=== Study material ===

-- ==== Sys2Proof/Certificates/Slice0/Obligations.lean ====
section
/-! DEFINITION. The statements for the provers. First the terms they share, then `def Obligations.<Name> : Prop`, in the order of OBLIGATIONS.json. -/

namespace Sys2Proof

/-! ## Terms about encodings -/

/-- The first bytes the decoder refuses (30_encoding.md R120). -/
def refusedFirstBytes : List Byte :=
  [0x0F, 0x26, 0x2E, 0x36, 0x3E, 0x27, 0x2F, 0x37, 0x3F, 0xD4, 0xD5] ++
  [0x60, 0x61, 0x62, 0x63, 0x64, 0x65, 0x66, 0x67, 0x68, 0x69, 0x6A, 0x6B, 0x6C, 0x6D, 0x6E, 0x6F] ++
  [0xC0, 0xC1, 0xC8, 0xC9, 0xD6, 0xF1, 0x82, 0x86, 0x87, 0x91, 0x92, 0x93, 0x94, 0x95, 0x96, 0x97] ++
  [0x8D, 0xC4, 0xC5, 0x9B, 0xD8, 0xD9, 0xDA, 0xDB, 0xDC, 0xDD, 0xDE, 0xDF, 0xF0, 0x9C, 0x9D, 0xC6, 0xC7] ++
  [0xCC, 0xCE, 0xD7, 0xE3, 0xE4, 0xE5, 0xE6, 0xE7, 0xEC, 0xED, 0xEE, 0xEF, 0xF5]

/-- The opcodes that have a refused ModR/M reg field, each with the refused values (30_encoding.md R121). -/
def refusedExtensions : List (Byte × List (BitVec 3)) :=
  [(0x8C, [4, 5, 6, 7]), (0x8E, [1, 4, 5, 6, 7]), (0x8F, [1, 2, 3, 4, 5, 6, 7]),
   (0xD0, [6]), (0xD1, [6]), (0xD2, [6]), (0xD3, [6]), (0xF6, [1]), (0xF7, [1]),
   (0xFE, [2, 3, 4, 5, 6, 7]), (0xFF, [2, 3, 4, 5, 7])]

end Sys2Proof

namespace Sys2Proof.Machine

/-! ## Terms about one instruction -/

/-- The number of 1 bits among bits 7:0 is even (41_alu_flags.md R171). -/
def EvenParity {n : Nat} (v : BitVec n) : Prop :=
  ((v.getLsbD 0 ^^ v.getLsbD 1) ^^ (v.getLsbD 2 ^^ v.getLsbD 3) ^^ (v.getLsbD 4 ^^ v.getLsbD 5) ^^
    (v.getLsbD 6 ^^ v.getLsbD 7)) = false

/-- `(r, x)` is the outcome of `ADD_N(a, b, c)` (41_alu_flags.md R172). -/
structure AddRule (n : Nat) (a b : BitVec n) (c : Bool) (r : BitVec n) (x : Status) : Prop where
  result : r.toNat = (a.toNat + b.toNat + c.toNat) % 2 ^ n
  cf : x.cf = true ↔ a.toNat + b.toNat + c.toNat ≥ 2 ^ n
  zf : x.zf = true ↔ r.toNat = 0
  sf : x.sf = r.msb
  of : x.of = true ↔ a.msb = b.msb ∧ r.msb ≠ a.msb
  pf : x.pf = true ↔ EvenParity r
  af : x.af = true ↔ a.toNat % 16 + b.toNat % 16 + c.toNat > 15

/-- `(r, x)` is the outcome of `SUB_N(a, b, c)` (41_alu_flags.md R173). -/
structure SubRule (n : Nat) (a b : BitVec n) (c : Bool) (r : BitVec n) (x : Status) : Prop where
  result : (r.toNat : Int) = ((a.toNat : Int) - b.toNat - c.toNat) % 2 ^ n
  cf : x.cf = true ↔ b.toNat + c.toNat > a.toNat
  zf : x.zf = true ↔ r.toNat = 0
  sf : x.sf = r.msb
  of : x.of = true ↔ a.msb ≠ b.msb ∧ r.msb ≠ a.msb
  pf : x.pf = true ↔ EvenParity r
  af : x.af = true ↔ b.toNat % 16 + c.toNat > a.toNat % 16

/-- `x` is the outcome of `LOGIC_N(r)` (41_alu_flags.md R174). -/
structure LogicRule (n : Nat) (r : BitVec n) (x : Status) : Prop where
  cf : x.cf = false
  of : x.of = false
  af : x.af = false
  zf : x.zf = true ↔ r.toNat = 0
  sf : x.sf = r.msb
  pf : x.pf = true ↔ EvenParity r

===

* Required work: Could you repeat exactly the lines above from the line with "(30_encoding.md R120). -/" up to and including the line with "0x96, 0x97] ++", and only those?

* Response below:
/-- The first bytes the decoder refuses (30_encoding.md R120). -/
def refusedFirstBytes : List Byte :=
  [0x0F, 0x26, 0x2E, 0x36, 0x3E, 0x27, 0x2F, 0x37, 0x3F, 0xD4, 0xD5] ++
  [0x60, 0x61, 0x62, 0x63, 0x64, 0x65, 0x66, 0x67, 0x68, 0x69, 0x6A, 0x6B, 0x6C, 0x6D, 0x6E, 0x6F] ++
  [0xC0, 0xC1, 0xC8, 0xC9, 0xD6, 0xF1, 0x82, 0x86, 0x87, 0x91, 0x92, 0x93, 0x94, 0x95, 0x96, 0x97] ++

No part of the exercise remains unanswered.